● **RECORD SET**:
Start of Block

/-- VLD (R131 to R135). [DEDUCED, log 27] [DEDUCED, log 138] -/
def Wk.opVld (w : Wk) (e : QEntry) : Eng :=
  let x := e.word
  let a := w.addr e.ctx (fld x 43 29) 4 (bit x 48) (fld x 47 44)
  match w.handle e.ctx (fld x 52 49) false with
  | .inr st => .refuse w st
  | .inl buf =>
    match w.vecMem e false a with
    | .inr st => .refuse w st
    | .inl m =>
      let mx := match m.cvt with | some c => c.srcMx | none => false
      let planar := match m.typ with | some t => t.planar | none => false
      let z : Nat := match m.typ with | some t => t.bytes | none => 4
      let offs := if planar then span a 64
        else (List.range 128).flatMap (fun i => span (a + (i / 16 : Nat) * m.rs + (i % 16 : Nat) * m.ls) z)
      let sbuf := if mx then w.handle e.ctx (fld x 3 0) false else .inl buf
      match sbuf with
      | .inr st => .refuse w st
      | .inl sb =>
        let soffs := if mx then span (w.c.sreg e.ctx (fld x 22 19)).toInt 4 else []
        if w.bufWait buf offs || w.bufWait sb soffs then .wait w
        else
          let (w, sc, f2) := w.readBuf sb portVector e.ctx soffs
          let (w, bytes, f1) := w.readBuf buf portVector e.ctx offs
          let on := w.vecOn e (bit x 12) (fld x 11 7)
          let rs : List (Word × NumEv) := (List.range 128).map (fun i =>
            match m.cvt with
            | none => quiet (BitVec.ofNat 32 (elemAt bytes 4 i))
            | some c =>
              let v := if planar then planeElem bytes c.src.bits i else elemAt bytes z i
              let (y, ev) := c.elem (nth 0 sc (i / 32)).toNat (w.uFor c e.ctx i) v
              (BitVec.ofNat 32 y, ev))
          let vd := fld x 57 53
          let new := (w.vreg vd).mapIdx (fun i o => if on i then (nth (quiet 0) rs i).1 else o)
          let ev := ((List.range 128).filter on).foldl (fun s i => s.add (nth (quiet 0) rs i).2) ({} : NumEv)
          .done (((w.setV vd new).noteAcc (f1.or f2)).countNum ev)

/-- An amax slot after one captured value (R136). -/
def amaxStep (slot x : Word) : Word :=
  if (f32 slot).isNan then slot
  else if (f32 x).isNan then nanF32
  else if slot.toNat < (magF32 x).toNat then magF32 x else slot

/-- The block of a VST under DST_MX: its enabled elements encoded by R62, as (index, bits), with the scale byte (R134). -/
def vstBlock (w : Wk) (e : QEntry) (c : Cvt) (v : List Word) (on : Nat → Bool) (b : Nat) : List (Nat × Nat) × Option Nat × NumEv :=
  let idx := ((List.range 32).map (fun i => 32 * b + i)).filter on
  if idx.isEmpty then ([], none, {})
  else
    let (els, sc, ev) := encodeBlock c (idx.map (fun i => (c.decode 0 (nth 0 v i).toNat, w.uFor c e.ctx i)))
    (idx.zip els, some sc, ev)

/-- Values captured into an amax slot, and noted as captures of this cycle (R136, R137). -/
def Wk.capture (w : Wk) (slot : Nat) (xs : List Word) : Wk :=
  w.onCore (fun c =>
    let o := tget (0, 0) c.caps slot
    { c.setReg (0x820 + 4 * slot) (xs.foldl amaxStep (c.reg (0x820 + 4 * slot))) with
      caps := tset (0, 0) c.caps slot (w.env.cyc + 1, xs.foldl amaxStep (if o.1 = w.env.cyc + 1 then o.2 else 0)) })

/-- VST (R131 to R136). [DEDUCED, log 27] -/
def Wk.opVst (w : Wk) (e : QEntry) : Eng :=
  let x := e.word
  let a := w.addr e.ctx (fld x 43 29) 4 (bit x 48) (fld x 47 44)
  match w.handle e.ctx (fld x 52 49) true with
  | .inr st => .refuse w st
  | .inl buf =>
    match w.vecMem e true a with
    | .inr st => .refuse w st
    | .inl m =>
      let mx := match m.cvt with | some c => c.dstMx | none => false
      let planar := match m.typ with | some t => t.planar | none => false
      let z : Nat := match m.typ with | some t => t.bytes | none => 4
      let v := w.vreg (fld x 57 53)
      let on := w.vecOn e (bit x 12) (fld x 11 7)
      let idx := (List.range 128).filter on
      let sbuf := if mx then w.handle e.ctx (fld x 3 0) true else .inl buf
      match sbuf with
      | .inr st => .refuse w st
      | .inl sb =>
        let so : Int := (w.c.sreg e.ctx (fld x 22 19)).toInt
        let (els, scs, ev) : List (Nat × Nat) × List (Int × Byte × Byte) × NumEv :=
          match m.cvt with
          | none => (idx.map (fun i => (i, (nth 0 v i).toNat)), [], {})
          | some c =>
            if mx then
              (List.range 4).foldl (fun (s : List (Nat × Nat) × List (Int × Byte × Byte) × NumEv) b =>
                let (es, sc, ev) := vstBlock w e c v on b
                (s.1 ++ es, s.2.1 ++ (match sc with
                  | some y => [(so + (b : Nat), BitVec.ofNat 8 y, 0xFF)]
                  | none => []), s.2.2.add ev)) ([], [], {})
            else
              let r := idx.map (fun i => (i, c.elem 0 (w.uFor c e.ctx i) (nth 0 v i).toNat))
              (r.map (fun y => (y.1, y.2.1)), [], r.foldl (fun s y => s.add y.2.2) {})
        let ws := if planar then planeWrites a (match m.typ with | some t => t.bits | none => 4) els
          else els.flatMap (fun y => elemWrites (a + (y.1 / 16 : Nat) * m.rs + (y.1 % 16 : Nat) * m.ls) z y.2)
        if w.bufWait buf (ws.map (·.1)) || w.bufWait sb (scs.map (·.1)) then .wait w
        else
          let (w, f1) := w.writeBuf buf portVector ws
          let (w, f2) := w.writeBuf sb portVector scs
          let cap := fld x 6 4
          let w := if cap = 0 then w else w.capture cap (idx.map (nth 0 v))
          .done ((w.noteAcc (f1.or f2)).countNum ev)

/-- VAMX (R137). -/
def Wk.opVamx (w : Wk) (e : QEntry) : Eng :=
  let x := e.word
  let slot := fld x 57 55
  if slot = 0 then .refuse w St.VE_FN
  else
    let w := w.setS e.ctx (fld x 54 51) (w.reg (0x820 + 4 * slot))
    .done (if bit x 50 then (w.setReg (0x820 + 4 * slot) 0).onCore (fun c => { c with caps := tset (0, 0) c.caps slot (0, 0) }) else w)

end Sys2Proof.Machine
end

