/-- An engine's cell set. -/
def Wk.setEngine (w : Wk) (u : Nat) (b : Ballast) : Wk := w.onCore (fun c => { c with ballast := tset .released c.ballast u b })

/-- Does the core hold the engine's grant, or its cell still engaged? (R396) -/
def Wk.mayStart (w : Wk) (u : Nat) : Bool :=
  match w.c.engine w.env.cyc u with
  | .active _ => true
  | .engaged _ => true
  | _ => false

/-- The engine asks for a start grant (R396). [DESIGN CHOICE, log 44] -/
def Wk.askGrant (w : Wk) (u : Nat) : Wk :=
  match w.c.engine w.env.cyc u with
  | .released => w.setEngine u .waiting
  | _ => w

/-! ### Refusal (R179, R550) -/

/-- The refusal recorded in the engine's own error register (R118, R142, R179, R238, R267, R288). [DEDUCED, log 38] -/
def Wk.engineErr (w : Wk) (x : BitVec 64) (st : Status) : Wk :=
  let op := opc x
  if 0x20 ≤ op ∧ op < 0x30 then w.recErr 0x71C 0 st
  else if 0x30 ≤ op then w.recErr 0x818 0 st
  else if st = St.UNIT_DISABLED ∨ st = St.HND_INVALID ∨ st = St.HND_RO ∨ st = St.MEM_RANGE then
    if 0x1C ≤ op then w.strmErr (fld x 57 54) false st
    else if 0x18 ≤ op then w.dmaErr (if op = 0x19 then dCh (w.c.desc (w.c.active.getD 0) (fld x 57 54)) else 0) st
    else if 0x10 ≤ op then w.semErr 0 st
    else w
  else w

/-- A context becomes FAULTED with a status: recorded with its word address and queue, later work that no engine has accepted
discarded, a switch that waited for its block drained, the span marked dirty and the fault reported, its objects orphaned (R179, R191, R285).
[DEDUCED, log 40] -/
def Wk.faultCtx (w : Wk) (ctx q pc serial : Nat) (st : Status) : Wk :=
  let w := (w.seqErr ctx st).setReg 0x008 (BitVec.ofNat 32 (put q 12 + pc % 4096))
  let w := if st = St.HND_INVALID ∨ st = St.HND_RO ∨ st = St.MEM_RANGE then w.memErr st else w
  let w := w.modCtx ctx (fun x => { x with state := .faulted, inblk := false, stopping := false, loops := [], fbPend := [] })
  let w := iter 6 (fun q w => w.setQueue q ((w.c.queue q).filter (fun e => e.ctx != ctx || e.started || decide (e.serial < serial)))) w
  let w := w.onCore (fun c => { c with sync0 := c.sync0.filter (fun e => e.ctx != ctx || decide (e.serial < serial)) })
  let w := w.onCore (fun c => { c with sw := c.sw.map (fun s => if s.old = ctx then { s with draining := true } else s) })
  (w.spanFault st ctx).orphanCtx ctx

/-- An instruction refused at the head of queue `q`: it leaves the queue and its context becomes FAULTED (R179). -/
def Wk.refuseHead (w : Wk) (e : QEntry) (q : Nat) (st : Status) : Wk :=
  let w := if q = 0 then w.onCore (fun c => { c with sync0 := none }) else w.popQueue q
  (w.engineErr e.word st).faultCtx e.ctx q e.pc (e.serial + 1) st

/-! ### Acceptance of operations (R97, R107, R109, R110, R114) -/

/-- The operations of an engine's queue are ready: the ramp of unit `u` sees one in this cycle (R114, R396). -/
def Wk.rampReady (w : Wk) (u : Nat) : Wk :=
  (w.setEngine u (.active w.env.cyc)).onMx (fun m => m.setRamp u ((m.ramp u).onReady w.env.cyc))

/-- The unit of an operation: the matrix unit (0) or the vector path (1), to which a YB block belongs. -/
def opUnit (x : BitVec 64) : Nat := if opBlock x 0 < 16 then 0 else 1

/-- The cycle from which the array (0) or the path (1) is free (R110). -/
def Matrix.unitFree (m : Matrix) (u : Nat) : Nat := if u = 0 then m.arrFree else m.pathFree

/-- The array or the path taken until a cycle. -/
def Matrix.setFree (m : Matrix) (u n : Nat) : Matrix := if u = 0 then { m with arrFree := n } else { m with pathFree := n }

/-- The port accesses that an accepted instruction has added become those of a requester. -/
def Wk.tagAsks (w : Wk) (before : List PortReq) (tag : Nat) : Wk :=
  w.onCore (fun c => { c with ports := before ++ (c.ports.drop before.length).map (fun x => { x with tag := tag }) })

/-- One operation of the instruction at the head of queue 1 or 2, accepted when its block is free, its unit has its grant
and its ramp allows this cycle; refused operations are refused whatever those say (R97, R109, R110, R114).
[DESIGN CHOICE, log 26] -/
def Wk.acceptOp (w : Wk) (e : QEntry) : Eng :=
  let u := opUnit e.word
  match w.runOp e with
  | .refuse w st => .refuse w st
  | .wait w => .wait w
  | .done w2 =>
    let cyc := w.env.cyc
    let blk := opBlock e.word e.done
    if cyc < tget 0 w.c.mx.blkFree blk then .wait w
    else if !w.mayStart u then .wait (w.askGrant u)
    else if cyc < w.c.mx.unitFree u then .wait w
    else
      let wr := w.rampReady u
      let r := wr.c.mx.ramp u
      if !rampAllows r.level ((cyc - r.start) % 4) then .wait wr
      else
        let t := opTiming w e (w2.c.ports.drop w.c.ports.length)
        let w3 := ((w2.setEngine u (.active cyc)).tagAsks w.c.ports (64 + blk)).onMx (fun m =>
          let m := m.setRamp u r
          { m with blkFree := tset 0 m.blkFree blk (cyc + t.1) }.setFree u (cyc + t.2))
        .done (w3.bump (if opc e.word = 0x2A then 0x718 else 0x704) 1)

/-- The instruction at the head of queue 1 or 2 after one of its operations has been accepted (R97, R107). -/
def Wk.afterOp (w : Wk) (e : QEntry) (q : Nat) : Wk :=
  if opCount e.word ≤ e.done + 1 then w.popQueue q else w.modHead q (fun e => { e with done := e.done + 1 })

/-- One array operation of an MXM at the head of the matrix queue (R109). -/
def Wk.arrayOperation (w : Wk) : Wk :=
  match (w.c.queue 1).head? with
  | none => w
  | some e =>
    if opc e.word = 0x20 ∧ e.started then
      match w.acceptOp e with
      | .done w => w.afterOp e 1
      | .wait w => w
      | .refuse w st => w.refuseHead e 1 st
    else w

/-- An MXD at the head of its queue: it waits for an earlier operation on its block to write, reads the block in one cycle, and
writes it a line a cycle after a copy of 1 cycle or a conversion of 3 (R103, R110). -/
def Wk.drain (w : Wk) (e : QEntry) : Eng :=
  let blk := opBlock e.word 0
  let u := opUnit e.word
  if w.env.cyc < tget 0 w.c.mx.blkFree blk then .wait w
  else
    match w.opMxd e with
    | .done w2 =>
      let lines := w2.c.ports.length - w.c.ports.length
      .done ((w2.tagAsks w.c.ports (5 + u)).onMx (fun m =>
        { m with blkFree := tset 0 m.blkFree blk (w.env.cyc + 1)
                 drained := tset 0 m.drained u (w.env.cyc + (if bit e.word 27 then 3 else 1) + lines) }))
    | r => r

/-- A matrix-class or vector-path instruction that is not an array operation, at the head of its queue (R87).
[DEDUCED, log 24] [DEDUCED, log 25] -/
def Wk.runMatrix (w : Wk) (e : QEntry) : Eng :=
  match opc e.word with
  | 0x21 => w.opMxcfg e
  | 0x22 => w.opMxb e
  | 0x23 => w.opMxsc e
  | 0x25 => w.drain e
  | 0x28 => w.opMvx e
  | _ => w.opMvcfg e

/-- A vector-class instruction at the head of its queue (R121, R138). -/
def Wk.runVector (w : Wk) (e : QEntry) : Eng :=
  match opc e.word with
  | 0x30 => w.opVop e
  | 0x31 => w.opVld e
  | 0x32 => w.opVst e
  | 0x33 => w.opVred e
  | 0x34 => w.opVms e
  | _ => w.opVamx e

/-- An engine that needs its start grant: the instruction waits for it, and an accepted one keeps the engine active (R395, R396).
[DESIGN CHOICE, log 44] -/
def Wk.underGrant (w : Wk) (u : Nat) (r : Wk → Eng) : Eng :=
  if w.mayStart u then
    match r w with
    | .done w2 => .done (w2.setEngine u (.active w.env.cyc))
    | x => x
  else .wait (w.askGrant u)

/-- The instruction at the head of queue `q`, 1 to 5, attempted once (R175, R176, R178). [DESIGN CHOICE, log 26] -/
def Wk.attempt (w : Wk) (e : QEntry) (q : Nat) : Eng :=
  let op := opc e.word
  if !e.hasRead && w.c.pendingWrite w.env.cyc e.ctx (readsOf e.word ++ writesOf e.word) e.serial then .wait w
  else if 0x10 ≤ op ∧ op < 0x18 then
    if (q = 4 ∧ w.c.dmaBusy) ∨ (e.headAt = none ∧ w.env.cyc < w.c.queueDone q) then .wait w else w.runSync e q
  else if op = 0x20 then
    .wait (if e.started then w else w.modHead q (fun e => { e with started := true, addr := w.expandAddr e }))
  else if op = 0x2A then
    if e.started then w.acceptOp e
    else w.acceptOp { e with started := true, addr := w.expandAddr e }
  else if op = 0x24 ∨ op = 0x26 then w.acceptOp e
  else if op < 0x18 then .wait w
  else if op < 0x1C then w.underGrant 3 (fun w => w.runDma e)
  else if op < 0x20 then w.runStream e
  else if op < 0x30 then w.runMatrix e
  else
    let t := w.veTiming e
    if w.pipeFree t = false then .wait w
    else w.underGrant 2 (fun w =>
      match w.runVector e with
      | .done w2 =>
        if w.pipeReady t then
          .done (((w2.bump 0x804 1).pipeTake e t).onCore (fun c => { c with ports := w.c.ports ++ (if op = 0x31 ∨ op = 0x32 then w.vecAsks e else []) }))
        else .wait w
      | r => r)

End of Block

● **EXERCISE INSTRUCTIONS**:
Give back exactly the lines above, from the line containing "let lines := w2.c.ports.length" through the line containing "else if op = 0x20 then", with both end lines and nothing more.

● **YOUR RESPONSE**:
      let lines := w2.c.ports.length - w.c.ports.length
      .done ((w2.tagAsks w.c.ports (5 + u)).onMx (fun m =>
        { m with blkFree := tset 0 m.blkFree blk (w.env.cyc + 1)
                 drained := tset 0 m.drained u (w.env.cyc + (if bit e.word 27 then 3 else 1) + lines) }))
    | r => r

/-- A matrix-class or vector-path instruction that is not an array operation, at the head of its queue (R87).
[DEDUCED, log 24] [DEDUCED, log 25] -/
def Wk.runMatrix (w : Wk) (e : QEntry) : Eng :=
  match opc e.word with
  | 0x21 => w.opMxcfg e
  | 0x22 => w.opMxb e
  | 0x23 => w.opMxsc e
  | 0x25 => w.drain e
  | 0x28 => w.opMvx e
  | _ => w.opMvcfg e

/-- A vector-class instruction at the head of its queue (R121, R138). -/
def Wk.runVector (w : Wk) (e : QEntry) : Eng :=
  match opc e.word with
  | 0x30 => w.opVop e
  | 0x31 => w.opVld e
  | 0x32 => w.opVst e
  | 0x33 => w.opVred e
  | 0x34 => w.opVms e
  | _ => w.opVamx e

/-- An engine that needs its start grant: the instruction waits for it, and an accepted one keeps the engine active (R395, R396).
[DESIGN CHOICE, log 44] -/
def Wk.underGrant (w : Wk) (u : Nat) (r : Wk → Eng) : Eng :=
  if w.mayStart u then
    match r w with
    | .done w2 => .done (w2.setEngine u (.active w.env.cyc))
    | x => x
  else .wait (w.askGrant u)

/-- The instruction at the head of queue `q`, 1 to 5, attempted once (R175, R176, R178). [DESIGN CHOICE, log 26] -/
def Wk.attempt (w : Wk) (e : QEntry) (q : Nat) : Eng :=
  let op := opc e.word
  if !e.hasRead && w.c.pendingWrite w.env.cyc e.ctx (readsOf e.word ++ writesOf e.word) e.serial then .wait w
  else if 0x10 ≤ op ∧ op < 0x18 then
    if (q = 4 ∧ w.c.dmaBusy) ∨ (e.headAt = none ∧ w.env.cyc < w.c.queueDone q) then .wait w else w.runSync e q
  else if op = 0x20 then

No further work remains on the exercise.